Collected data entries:
::::::
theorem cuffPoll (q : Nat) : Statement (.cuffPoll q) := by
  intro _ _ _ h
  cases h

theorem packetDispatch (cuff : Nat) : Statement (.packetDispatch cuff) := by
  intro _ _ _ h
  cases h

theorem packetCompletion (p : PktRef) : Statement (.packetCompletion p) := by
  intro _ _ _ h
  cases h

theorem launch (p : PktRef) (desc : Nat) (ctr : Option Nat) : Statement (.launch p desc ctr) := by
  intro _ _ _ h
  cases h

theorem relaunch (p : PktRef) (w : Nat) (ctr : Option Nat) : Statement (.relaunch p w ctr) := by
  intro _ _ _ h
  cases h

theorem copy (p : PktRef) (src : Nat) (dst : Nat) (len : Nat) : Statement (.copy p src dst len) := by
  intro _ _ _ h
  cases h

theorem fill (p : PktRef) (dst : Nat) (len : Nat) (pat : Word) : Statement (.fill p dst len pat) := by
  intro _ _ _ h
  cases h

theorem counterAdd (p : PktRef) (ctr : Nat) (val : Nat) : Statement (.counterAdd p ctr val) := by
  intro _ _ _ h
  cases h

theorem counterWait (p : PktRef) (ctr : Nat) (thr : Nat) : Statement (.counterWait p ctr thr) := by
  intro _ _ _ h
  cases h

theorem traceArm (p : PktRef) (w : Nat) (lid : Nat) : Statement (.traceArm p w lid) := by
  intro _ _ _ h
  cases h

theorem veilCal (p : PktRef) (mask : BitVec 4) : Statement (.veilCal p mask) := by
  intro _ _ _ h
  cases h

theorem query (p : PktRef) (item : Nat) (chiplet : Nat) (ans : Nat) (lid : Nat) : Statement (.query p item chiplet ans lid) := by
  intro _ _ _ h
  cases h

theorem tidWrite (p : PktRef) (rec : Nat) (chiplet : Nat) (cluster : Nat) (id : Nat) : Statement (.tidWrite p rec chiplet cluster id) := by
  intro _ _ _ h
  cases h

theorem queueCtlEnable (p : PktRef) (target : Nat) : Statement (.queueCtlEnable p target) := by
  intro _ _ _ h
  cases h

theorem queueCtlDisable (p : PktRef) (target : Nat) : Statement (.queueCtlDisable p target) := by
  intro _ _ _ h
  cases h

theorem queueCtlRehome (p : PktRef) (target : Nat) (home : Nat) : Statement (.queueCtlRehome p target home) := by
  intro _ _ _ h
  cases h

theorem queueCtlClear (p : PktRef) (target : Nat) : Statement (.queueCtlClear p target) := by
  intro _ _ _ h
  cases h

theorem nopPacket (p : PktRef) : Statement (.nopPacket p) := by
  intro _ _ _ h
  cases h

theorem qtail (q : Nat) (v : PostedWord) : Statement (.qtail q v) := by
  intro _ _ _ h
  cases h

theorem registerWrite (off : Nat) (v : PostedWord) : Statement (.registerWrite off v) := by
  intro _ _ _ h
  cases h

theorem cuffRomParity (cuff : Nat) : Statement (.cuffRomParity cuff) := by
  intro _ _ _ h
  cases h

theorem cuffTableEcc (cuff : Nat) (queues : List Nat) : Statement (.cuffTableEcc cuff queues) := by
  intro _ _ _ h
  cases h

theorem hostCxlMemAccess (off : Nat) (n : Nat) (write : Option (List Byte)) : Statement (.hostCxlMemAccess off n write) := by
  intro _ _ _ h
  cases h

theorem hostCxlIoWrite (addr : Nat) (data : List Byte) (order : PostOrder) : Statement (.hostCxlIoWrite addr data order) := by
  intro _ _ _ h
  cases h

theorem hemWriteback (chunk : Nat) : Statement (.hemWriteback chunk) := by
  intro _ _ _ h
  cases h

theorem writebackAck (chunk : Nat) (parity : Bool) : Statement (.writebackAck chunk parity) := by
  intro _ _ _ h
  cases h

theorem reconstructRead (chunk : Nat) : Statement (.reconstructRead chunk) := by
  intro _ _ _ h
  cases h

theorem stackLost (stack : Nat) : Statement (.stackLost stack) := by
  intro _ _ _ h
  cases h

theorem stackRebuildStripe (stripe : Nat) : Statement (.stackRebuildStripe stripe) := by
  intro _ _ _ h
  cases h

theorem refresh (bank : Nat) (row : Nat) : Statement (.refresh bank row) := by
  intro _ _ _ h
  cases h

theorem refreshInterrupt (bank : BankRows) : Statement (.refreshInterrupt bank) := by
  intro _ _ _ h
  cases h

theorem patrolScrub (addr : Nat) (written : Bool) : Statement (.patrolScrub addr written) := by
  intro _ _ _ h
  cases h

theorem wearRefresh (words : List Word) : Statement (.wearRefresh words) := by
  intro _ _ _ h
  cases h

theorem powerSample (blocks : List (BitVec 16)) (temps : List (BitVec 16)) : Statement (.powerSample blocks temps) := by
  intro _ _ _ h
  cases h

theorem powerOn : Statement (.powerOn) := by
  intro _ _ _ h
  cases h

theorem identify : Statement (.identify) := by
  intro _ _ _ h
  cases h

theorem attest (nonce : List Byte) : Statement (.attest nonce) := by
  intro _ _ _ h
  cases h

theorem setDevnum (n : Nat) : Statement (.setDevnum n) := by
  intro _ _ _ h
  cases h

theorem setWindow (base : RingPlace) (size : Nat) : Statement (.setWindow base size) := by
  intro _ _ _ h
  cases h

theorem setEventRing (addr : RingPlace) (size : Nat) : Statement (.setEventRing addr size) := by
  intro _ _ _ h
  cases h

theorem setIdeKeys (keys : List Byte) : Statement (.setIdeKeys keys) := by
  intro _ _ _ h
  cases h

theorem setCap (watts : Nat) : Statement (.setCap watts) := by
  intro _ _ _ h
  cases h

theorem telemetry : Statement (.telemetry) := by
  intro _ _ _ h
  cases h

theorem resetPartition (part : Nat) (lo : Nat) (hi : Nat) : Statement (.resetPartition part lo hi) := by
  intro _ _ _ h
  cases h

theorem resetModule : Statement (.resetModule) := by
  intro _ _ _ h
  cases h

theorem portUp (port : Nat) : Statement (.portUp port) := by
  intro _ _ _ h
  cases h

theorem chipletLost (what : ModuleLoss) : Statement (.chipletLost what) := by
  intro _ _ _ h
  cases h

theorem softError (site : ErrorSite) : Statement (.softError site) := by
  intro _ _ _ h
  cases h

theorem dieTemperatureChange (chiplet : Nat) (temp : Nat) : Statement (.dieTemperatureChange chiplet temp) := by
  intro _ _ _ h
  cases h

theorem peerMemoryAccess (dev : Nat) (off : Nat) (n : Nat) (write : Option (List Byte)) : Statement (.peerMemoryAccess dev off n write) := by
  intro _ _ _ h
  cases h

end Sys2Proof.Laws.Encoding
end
::::::
◆ **What you should do**
The full set of entries should be transcribed exactly.

◆ **Exercise result**
theorem cuffPoll (q : Nat) : Statement (.cuffPoll q) := by
  intro _ _ _ h
  cases h

theorem packetDispatch (cuff : Nat) : Statement (.packetDispatch cuff) := by
  intro _ _ _ h
  cases h

theorem packetCompletion (p : PktRef) : Statement (.packetCompletion p) := by
  intro _ _ _ h
  cases h

theorem launch (p : PktRef) (desc : Nat) (ctr : Option Nat) : Statement (.launch p desc ctr) := by
  intro _ _ _ h
  cases h

theorem relaunch (p : PktRef) (w : Nat) (ctr : Option Nat) : Statement (.relaunch p w ctr) := by
  intro _ _ _ h
  cases h

theorem copy (p : PktRef) (src : Nat) (dst : Nat) (len : Nat) : Statement (.copy p src dst len) := by
  intro _ _ _ h
  cases h

theorem fill (p : PktRef) (dst : Nat) (len : Nat) (pat : Word) : Statement (.fill p dst len pat) := by
  intro _ _ _ h
  cases h

theorem counterAdd (p : PktRef) (ctr : Nat) (val : Nat) : Statement (.counterAdd p ctr val) := by
  intro _ _ _ h
  cases h

theorem counterWait (p : PktRef) (ctr : Nat) (thr : Nat) : Statement (.counterWait p ctr thr) := by
  intro _ _ _ h
  cases h

theorem traceArm (p : PktRef) (w : Nat) (lid : Nat) : Statement (.traceArm p w lid) := by
  intro _ _ _ h
  cases h

theorem veilCal (p : PktRef) (mask : BitVec 4) : Statement (.veilCal p mask) := by
  intro _ _ _ h
  cases h

theorem query (p : PktRef) (item : Nat) (chiplet : Nat) (ans : Nat) (lid : Nat) : Statement (.query p item chiplet ans lid) := by
  intro _ _ _ h
  cases h

theorem tidWrite (p : PktRef) (rec : Nat) (chiplet : Nat) (cluster : Nat) (id : Nat) : Statement (.tidWrite p rec chiplet cluster id) := by
  intro _ _ _ h
  cases h

theorem queueCtlEnable (p : PktRef) (target : Nat) : Statement (.queueCtlEnable p target) := by
  intro _ _ _ h
  cases h

theorem queueCtlDisable (p : PktRef) (target : Nat) : Statement (.queueCtlDisable p target) := by
  intro _ _ _ h
  cases h

theorem queueCtlRehome (p : PktRef) (target : Nat) (home : Nat) : Statement (.queueCtlRehome p target home) := by
  intro _ _ _ h
  cases h

theorem queueCtlClear (p : PktRef) (target : Nat) : Statement (.queueCtlClear p target) := by
  intro _ _ _ h
  cases h

theorem nopPacket (p : PktRef) : Statement (.nopPacket p) := by
  intro _ _ _ h
  cases h

theorem qtail (q : Nat) (v : PostedWord) : Statement (.qtail q v) := by
  intro _ _ _ h
  cases h

theorem registerWrite (off : Nat) (v : PostedWord) : Statement (.registerWrite off v) := by
  intro _ _ _ h
  cases h

theorem cuffRomParity (cuff : Nat) : Statement (.cuffRomParity cuff) := by
  intro _ _ _ h
  cases h

theorem cuffTableEcc (cuff : Nat) (queues : List Nat) : Statement (.cuffTableEcc cuff queues) := by
  intro _ _ _ h
  cases h

theorem hostCxlMemAccess (off : Nat) (n : Nat) (write : Option (List Byte)) : Statement (.hostCxlMemAccess off n write) := by
  intro _ _ _ h
  cases h

theorem hostCxlIoWrite (addr : Nat) (data : List Byte) (order : PostOrder) : Statement (.hostCxlIoWrite addr data order) := by
  intro _ _ _ h
  cases h

theorem hemWriteback (chunk : Nat) : Statement (.hemWriteback chunk) := by
  intro _ _ _ h
  cases h

theorem writebackAck (chunk : Nat) (parity : Bool) : Statement (.writebackAck chunk parity) := by
  intro _ _ _ h
  cases h

theorem reconstructRead (chunk : Nat) : Statement (.reconstructRead chunk) := by
  intro _ _ _ h
  cases h

theorem stackLost (stack : Nat) : Statement (.stackLost stack) := by
  intro _ _ _ h
  cases h

theorem stackRebuildStripe (stripe : Nat) : Statement (.stackRebuildStripe stripe) := by
  intro _ _ _ h
  cases h

theorem refresh (bank : Nat) (row : Nat) : Statement (.refresh bank row) := by
  intro _ _ _ h
  cases h

theorem refreshInterrupt (bank : BankRows) : Statement (.refreshInterrupt bank) := by
  intro _ _ _ h
  cases h

theorem patrolScrub (addr : Nat) (written : Bool) : Statement (.patrolScrub addr written) := by
  intro _ _ _ h
  cases h

theorem wearRefresh (words : List Word) : Statement (.wearRefresh words) := by
  intro _ _ _ h
  cases h

theorem powerSample (blocks : List (BitVec 16)) (temps : List (BitVec 16)) : Statement (.powerSample blocks temps) := by
  intro _ _ _ h
  cases h

theorem powerOn : Statement (.powerOn) := by
  intro _ _ _ h
  cases h

theorem identify : Statement (.identify) := by
  intro _ _ _ h
  cases h

theorem attest (nonce : List Byte) : Statement (.attest nonce) := by
  intro _ _ _ h
  cases h

theorem setDevnum (n : Nat) : Statement (.setDevnum n) := by
  intro _ _ _ h
  cases h

theorem setWindow (base : RingPlace) (size : Nat) : Statement (.setWindow base size) := by
  intro _ _ _ h
  cases h

theorem setEventRing (addr : RingPlace) (size : Nat) : Statement (.setEventRing addr size) := by
  intro _ _ _ h
  cases h

theorem setIdeKeys (keys : List Byte) : Statement (.setIdeKeys keys) := by
  intro _ _ _ h
  cases h

theorem setCap (watts : Nat) : Statement (.setCap watts) := by
  intro _ _ _ h
  cases h

theorem telemetry : Statement (.telemetry) := by
  intro _ _ _ h
  cases h

theorem resetPartition (part : Nat) (lo : Nat) (hi : Nat) : Statement (.resetPartition part lo hi) := by
  intro _ _ _ h
  cases h

theorem resetModule : Statement (.resetModule) := by
  intro _ _ _ h
  cases h

theorem portUp (port : Nat) : Statement (.portUp port) := by
  intro _ _ _ h
  cases h

theorem chipletLost (what : ModuleLoss) : Statement (.chipletLost what) := by
  intro _ _ _ h
  cases h

theorem softError (site : ErrorSite) : Statement (.softError site) := by
  intro _ _ _ h
  cases h

theorem dieTemperatureChange (chiplet : Nat) (temp : Nat) : Statement (.dieTemperatureChange chiplet temp) := by
  intro _ _ _ h
  cases h

theorem peerMemoryAccess (dev : Nat) (off : Nat) (n : Nat) (write : Option (List Byte)) : Statement (.peerMemoryAccess dev off n write) := by
  intro _ _ _ h
  cases h

end Sys2Proof.Laws.Encoding
end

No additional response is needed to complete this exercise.